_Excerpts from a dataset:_
++++++++++++++++++++
/-! ### The fetch (R62, R80) -/

/-- Settles O6: the word is its two bytes, and the latch is the one part written. -/
theorem fetchIsBigEndianAndWraps : Obligations.FetchIsBigEndianAndWraps := by
  unfold Obligations.FetchIsBigEndianAndWraps
  intro s
  refine ⟨?_, keeps_latch s _⟩
  rw [show (4096 : Nat) = memSize from rfl, State.readMem_mod, State.readMem_mod]
  exact toNat_wordOfBytes _ _

/-! ### The step (R80, R302, R304) -/

theorem step_of_decode {s : State} {i : Instr} {rest : List Byte} (hrun : s.faultCode = 0#8)
    (h : decode s.fetchBytes = .ok (i, rest)) : step s = exec i s.fetched := by
  obtain ⟨hhalt, -⟩ | ⟨-, j, rest', hj, hs⟩ | ⟨-, ⟨e, he⟩, -⟩ := step_cases s
  · exact absurd hrun hhalt
  · cases h.symm.trans hj
    exact hs
  · cases h.symm.trans he

theorem step_of_decodeWord {s : State} {i : Instr} (hrun : s.faultCode = 0#8)
    (h : decodeWord s.fetchWord = .ok i) : step s = exec i s.fetched :=
  step_of_decode hrun (decode_of_decodeWord [] h)

theorem step_of_unknown {s : State} {e : DecodeError} (hrun : s.faultCode = 0#8)
    (h : decodeWord s.fetchWord = .error e) : step s = .next s.fetched.unknownOpcode := by
  obtain ⟨hhalt, -⟩ | ⟨-, j, rest, hj, -⟩ | ⟨-, -, hs⟩ := step_cases s
  · exact absurd hrun hhalt
  · rw [State.decode_fetchBytes, h] at hj
    cases hj
  · exact hs

/-- Settles O7: the bytes at pc and pc + 1 are those the fetch reads. -/
theorem stepRunsTheDecodedInstruction : Obligations.StepRunsTheDecodedInstruction := by
  unfold Obligations.StepRunsTheDecodedInstruction
  intro s i rest hrun h
  exact step_of_decode hrun h

/-- Settles O8: the bytes make up the word the encoder wrote, which decodes to its instruction. -/
theorem stepRunsTheEncodedInstruction : Obligations.StepRunsTheEncodedInstruction := by
  unfold Obligations.StepRunsTheEncodedInstruction
  intro s i hrun hhi hlo
  have hword : s.fetchWord = encode i := by
    rw [State.fetchWord, hhi, hlo, wordOfBytes_high_low]
  rw [step_of_decodeWord hrun (hword ▸ decodeWord_encode i), State.fetched, hword]

/-- Settles O9: the check on FAULT_CODE comes before the fetch. -/
theorem haltedStepChangesNothing : Obligations.HaltedStepChangesNothing := by
  unfold Obligations.HaltedStepChangesNothing
  intro s hhalt
  exact if_pos ((State.halted_iff s).mpr hhalt)

/-! ### Unknown opcodes (R304) -/

theorem toNat_traceUnknown_unkCount (s : State) :
    s.traceUnknown.unkCount.toNat = min (s.unkCount.toNat + 1) 0xFFFF := by
  rw [State.traceUnknown_unkCount, BitVec.toNat_ofNat]
  omega

theorem skipTraced_traceUnknown_advance (s : State) : SkipTraced s s.traceUnknown.advance :=
  ⟨toNat_traceUnknown_unkCount s, rfl, rfl, pcIs_advance _,
    (keeps_traceUnknown s).comp (keeps_advance _)⟩

/-- Everything an unknown opcode does, by UNKNOWN_OPCODE_POLICY. -/
theorem unknownOpcode_faults_or_skips (s : State) :
    (s.config.unknownOpcodePolicy = .fault → FaultTaken s s.unknownOpcode 0x01) ∧
    (s.config.unknownOpcodePolicy = .skip → SkipTraced s s.unknownOpcode) := by
  constructor
  · intro h
    rw [State.unknownOpcode_fault h]
    exact faultTaken_raise s .unknownOpcode
  · intro h
    rw [State.unknownOpcode_skip h]
    exact skipTraced_traceUnknown_advance s

/-- A step at a word the configuration does not know is an unknown opcode, also where the word is 8xy7 and
the decoder reads it (log 3). -/
theorem step_of_unknownWord {s : State} (hrun : s.faultCode = 0#8)
    (h : UnknownWord s.config s.fetchWord) : step s = .next s.fetched.unknownOpcode := by
  have hno := (unknownWordsAreExactlyTheListed s.config s.fetchWord).mpr h
  cases hd : decodeWord s.fetchWord with
  | error e => exact step_of_unknown hrun hd
  | ok i =>
    have hwf : i.wellFormed s.config ≠ true := fun hwf => hno ⟨i, decodeFor_eq_ok_iff.mpr ⟨hd, hwf⟩⟩
    rw [step_of_decodeWord hrun hd]
    cases i with
    | subn x y => exact exec_subn_of_absent x y (Bool.not_eq_true _ ▸ hwf)
    | _ => exact absurd rfl hwf

/-- Settles O10: the step is an unknown opcode, whose effect the policy gives. -/
theorem unknownWordFaultsOrIsSkipped : Obligations.UnknownWordFaultsOrIsSkipped := by
  unfold Obligations.UnknownWordFaultsOrIsSkipped
  intro s hrun h
  exact ⟨_, step_of_unknownWord hrun h, unknownOpcode_faults_or_skips s.fetched⟩

/-- Settles O40: without HAS_SUBN the instruction is an unknown opcode. -/
theorem reverseSubtractAbsentIsUnknown : Obligations.ReverseSubtractAbsentIsUnknown := by
  unfold Obligations.ReverseSubtractAbsentIsUnknown
  intro s x y hsub
  exact ⟨_, exec_subn_of_absent x y hsub, unknownOpcode_faults_or_skips s⟩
++++++++++++++++++++
_Work instruction:_
Set apart and copy each line of the records that holds the word "rest".

_Solution to this task:_
theorem step_of_decode {s : State} {i : Instr} {rest : List Byte} (hrun : s.faultCode = 0#8)
    (h : decode s.fetchBytes = .ok (i, rest)) : step s = exec i s.fetched := by
  obtain ⟨hhalt, -⟩ | ⟨-, j, rest', hj, hs⟩ | ⟨-, ⟨e, he⟩, -⟩ := step_cases s
  obtain ⟨hhalt, -⟩ | ⟨-, j, rest, hj, -⟩ | ⟨-, -, hs⟩ := step_cases s
  intro s i rest hrun h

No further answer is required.